Stored items
theorem execDeltaApply_frame {s u : State} (h : execDeltaApply s = .next u) :
    Changes [.nibA, .nibB, .cyc, .cmp, .lpe, .fch, .saf, .alm, .pst, .frg, .evr, .dsp, .sent] s u := by
  unfold execDeltaApply at h
  obtain rfl := Host.Outcome.next.inj h
  exact .comp (deltaApply_changes _) rfl (.refl)

theorem execGradeChange_frame {m : Fin 4} {ua : ℤ} {s u : State} (h : execGradeChange m ua s = .next u) :
    Changes [.chop] s u := by
  unfold execGradeChange at h
  obtain rfl := Host.Outcome.next.inj h
  exact .comp (gradeChange_changes _ _ _) rfl (.refl)

theorem execBr_frame {o : Blk} {s u : State} (h : execBr o s = .next u) :
    Changes [.sup, .nibA, .nibB, .cyc, .cmp, .fch, .saf, .alm, .pst, .frg, .pnw, .evr, .cvu, .dsp, .boot, .sent] s u := by
  unfold execBr at h
  obtain rfl := Host.Outcome.next.inj h
  exact .comp (branch_changes _ _ _ _ _) rfl (.refl)

theorem execLeaveCommissioning_frame {r : Req} {s u : State} (h : execLeaveCommissioning r s = .next u) :
    Changes [.sup, .fch, .pst, .frg, .pnw, .evr, .sent] s u := by
  unfold execLeaveCommissioning at h
  obtain rfl := Host.Outcome.next.inj h
  exact .app (screenReq_changes rfl (fun _ => .app (acceptIf_changes rfl (fun _ => .comp (reply_changes _ _ _ _) rfl (.comp (leaveCommissioning_changes _) rfl (.refl)))) (.refl))) (.refl)

theorem execFrequencyGate_frame {ch : Fin 96} {periods : ℕ} {ticks : ℕ} {s u : State} (h : execFrequencyGate ch periods ticks s = .next u) :
    Changes [.fch, .evr] s u := by
  unfold execFrequencyGate at h
  obtain rfl := Host.Outcome.next.inj h
  exact .comp (freqGate_changes _ _ _ _) rfl (.refl)

theorem execLdx_frame {o : Blk} {s u : State} (h : execLdx o s = .next u) :
    Changes [.sup, .nibA, .nibB, .cyc, .cmp, .fch, .saf, .alm, .pst, .frg, .pnw, .evr, .cvu, .dsp, .boot, .sent] s u := by
  unfold execLdx at h
  obtain rfl := Host.Outcome.next.inj h
  exact .comp (loadOp_changes _ _ _ _ _) rfl (.refl)

theorem execSilence_frame {r : Req} {s u : State} (h : execSilence r s = .next u) :
    Changes [.alm, .pst, .pnw, .sent] s u := by
  unfold execSilence at h
  obtain rfl := Host.Outcome.next.inj h
  exact .comp (almFromSession_changes _ _ _) rfl (.refl)

theorem execTp_frame {l : Lane} {d : BitVec 6} {a : BitVec 6} {s u : State} (h : execTp l d a s = .next u) :
    Changes [.sup, .nibA, .nibB, .cyc, .cmp, .fch, .saf, .alm, .pst, .frg, .pnw, .evr, .cvu, .dsp, .boot, .sent] s u := by
  unfold execTp at h
  obtain rfl := Host.Outcome.next.inj h
  exact .comp (timerBlock_changes _ _ _ _ _ _) rfl (.refl)

theorem execBlockReleaseDelayEnd_frame {p : BitVec 12} {s u : State} (h : execBlockReleaseDelayEnd p s = .next u) :
    Changes [.alm, .pnw, .evr, .dsp, .sent] s u := by
  unfold execBlockReleaseDelayEnd at h
  obtain rfl := Host.Outcome.next.inj h
  exact .app (pointEvent_changes rfl (fun _ => .comp (pointTo_changes _ _ _) rfl (.comp (setPnt_changes _ _ _) rfl (.refl)))) (.refl)

theorem execChopExportSend_frame {s u : State} (h : execChopExportSend s = .next u) :
    Changes [.chop, .sent] s u := by
  unfold execChopExportSend at h
  obtain rfl := Host.Outcome.next.inj h
  exact .ite (fun _ => .comp (emit_changes _ _) rfl (.comp (onChop_changes _ _) rfl (.refl))) (fun _ => .refl)

theorem execBrakeFeedbackTimeout_frame {n : Fin 16} {s u : State} (h : execBrakeFeedbackTimeout n s = .next u) :
    Changes [.fch, .saf, .evr] s u := by
  unfold execBrakeFeedbackTimeout at h
  obtain rfl := Host.Outcome.next.inj h
  exact .comp (brakeFeedback_changes _ _) rfl (.refl)

theorem execCvuByteFeed_frame {p : Path} {c : Fin 8} {v : Word} {s u : State} (h : execCvuByteFeed p c v s = .next u) :
    Changes [.nibA, .nibB, .cyc, .pnw, .cvu, .sent] s u := by
  unfold execCvuByteFeed at h
  obtain rfl := Host.Outcome.next.inj h
  exact .comp (ctxCommand_changes _ _ _ _ _) rfl (.refl)

theorem execAnd_frame {o : Blk} {s u : State} (h : execAnd o s = .next u) :
    Changes [.sup, .nibA, .nibB, .cyc, .cmp, .fch, .saf, .alm, .pst, .frg, .pnw, .evr, .cvu, .dsp, .boot, .sent] s u := by
  unfold execAnd at h
  obtain rfl := Host.Outcome.next.inj h
  exact .comp (regReg_changes _ _ _ _) rfl (.refl)

theorem execLui_frame {o : Blk} {s u : State} (h : execLui o s = .next u) :
    Changes [.sup, .nibA, .nibB, .cyc, .cmp, .fch, .saf, .alm, .pst, .frg, .pnw, .evr, .cvu, .dsp, .boot, .sent] s u := by
  unfold execLui at h
  obtain rfl := Host.Outcome.next.inj h
  exact .comp (writesD_changes _ _ _ _ _) rfl (.refl)

theorem execResync_frame {r : Req} {s u : State} (h : execResync r s = .next u) :
    Changes [.pst, .pnw, .dsp, .sent] s u := by
  unfold execResync at h
  obtain rfl := Host.Outcome.next.inj h
  exact .comp (pairCommand_changes _ _ _) rfl (.refl)

theorem execReleaseReceived_frame {x : SlRx Byte} {s u : State} (h : execReleaseReceived x s = .next u) :
    Changes [.pst, .cvu, .sent] s u := by
  unfold execReleaseReceived at h
  obtain rfl := Host.Outcome.next.inj h
  exact .app (slReceive_changes rfl (fun _ => .ite (fun _ => .comp (hearMeans_changes _) rfl (.comp (onPst_changes _ _) rfl (.refl))) (fun _ => .refl)) (fun _ => .refl)) (.refl)

theorem execDeadManPrewarningEnd_frame {s u : State} (h : execDeadManPrewarningEnd s = .next u) :
    Changes [.alm, .pnw, .evr, .dsp, .sent] s u := by
  unfold execDeadManPrewarningEnd at h
  obtain rfl := Host.Outcome.next.inj h
  exact .app (deadTimeEnd_changes rfl (fun _ => .comp (deadAlarm_changes _) rfl (.refl))) (.refl)

theorem execCvuStart_frame {p : Path} {c : Fin 8} {s u : State} (h : execCvuStart p c s = .next u) :
    Changes [.nibA, .nibB, .cyc, .pnw, .cvu, .sent] s u := by
  unfold execCvuStart at h
  obtain rfl := Host.Outcome.next.inj h
  exact .comp (ctxCommand_changes _ _ _ _ _) rfl (.refl)

theorem execRailRetry_frame {s u : State} (h : execRailRetry s = .next u) :
    Changes [.dsp] s u := by
  unfold execRailRetry at h
  obtain rfl := Host.Outcome.next.inj h
  exact .ite (fun _ => .comp (railsUp_changes _) rfl (.comp (panelReissue_changes _) rfl (.comp (setDsp_changes _ _) rfl (.refl)))) (fun _ => .refl)

theorem execTestPulseCheck_frame {n : Fin 16} {p : PulseSamples} {s u : State} (h : execTestPulseCheck n p s = .next u) :
    Changes [.fch, .saf, .evr] s u := by
  unfold execTestPulseCheck at h
  obtain rfl := Host.Outcome.next.inj h
  exact .comp (testPulseCheck_changes _ _ _) rfl (.refl)

theorem execChopSupplyFall_frame {s u : State} (h : execChopSupplyFall s = .next u) :
    Changes [.chop, .free] s u := by
  unfold execChopSupplyFall at h
  obtain rfl := Host.Outcome.next.inj h
  exact .ite (fun _ => .app (.comp (onChop_changes _ _) rfl (.comp (applyClose_changes _) rfl (.refl))) (.ite (fun _ => .each (fun _ _ => .comp (portStep_changes _ _ _) rfl (.refl)) (.refl)) (fun _ => .refl))) (fun _ => .refl)

theorem execLeaveMaintenance_frame {r : Req} {g : Fin 6} {s u : State} (h : execLeaveMaintenance r g s = .next u) :
    Changes [.cyc, .fch, .pst, .pnw, .sent] s u := by
  unfold execLeaveMaintenance at h
  obtain rfl := Host.Outcome.next.inj h
  exact .comp (maintCommand_changes _ _ _ _) rfl (.refl)

theorem execVinWarning_frame {v : BitVec 16} {s u : State} (h : execVinWarning v s = .next u) :
    Changes [.sup, .evr, .dsp] s u := by
  unfold execVinWarning at h
  obtain rfl := Host.Outcome.next.inj h
  exact .comp (vinWarning_changes _ _) rfl (.refl)

theorem execStage_frame {r : Req} {param : BitVec 16} {index : Byte} {value : List Byte} {s u : State} (h : execStage r param index value s = .next u) :
    Changes [.chop, .sent] s u := by
  unfold execStage at h
  obtain rfl := Host.Outcome.next.inj h
  exact .comp (stageRequest_changes _ _ _) rfl (.refl)

theorem execTwoHandSyncMiss_frame {n : Fin 16} {s u : State} (h : execTwoHandSyncMiss n s = .next u) :
    Changes [.fch, .saf, .evr] s u := by
  unfold execTwoHandSyncMiss at h
  obtain rfl := Host.Outcome.next.inj h
  exact .app (slotEvent_changes rfl (fun _ => .comp (setSlot_changes _ _ _) rfl (.refl))) (.refl)

theorem execThermocoupleBreakTest_frame {ch : Fin 96} {uv : ℤ} {s u : State} (h : execThermocoupleBreakTest ch uv s = .next u) :
    Changes [.fch, .evr] s u := by
  unfold execThermocoupleBreakTest at h
  obtain rfl := Host.Outcome.next.inj h
  exact .ite (fun _ => .comp (requal_changes _ _) rfl (.comp (setChan_changes _ _ _) rfl (.refl))) (fun _ => .refl)

theorem execAcknowledgePoint_frame {r : Req} {p : BitVec 12} {s u : State} (h : execAcknowledgePoint r p s = .next u) :
    Changes [.alm, .pst, .pnw, .sent] s u := by
  unfold execAcknowledgePoint at h
  obtain rfl := Host.Outcome.next.inj h
  exact .comp (almFromSession_changes _ _ _) rfl (.refl)

theorem execAcknowledgeAll_frame {r : Req} {s u : State} (h : execAcknowledgeAll r s = .next u) :
    Changes [.alm, .pst, .pnw, .sent] s u := by
  unfold execAcknowledgeAll at h
  obtain rfl := Host.Outcome.next.inj h
  exact .comp (almFromSession_changes _ _ _) rfl (.refl)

> [What you need to do] From the records, copy every line that has the string "execDeltaApply" in it.

> [Response]
theorem execDeltaApply_frame {s u : State} (h : execDeltaApply s = .next u) :
  unfold execDeltaApply at h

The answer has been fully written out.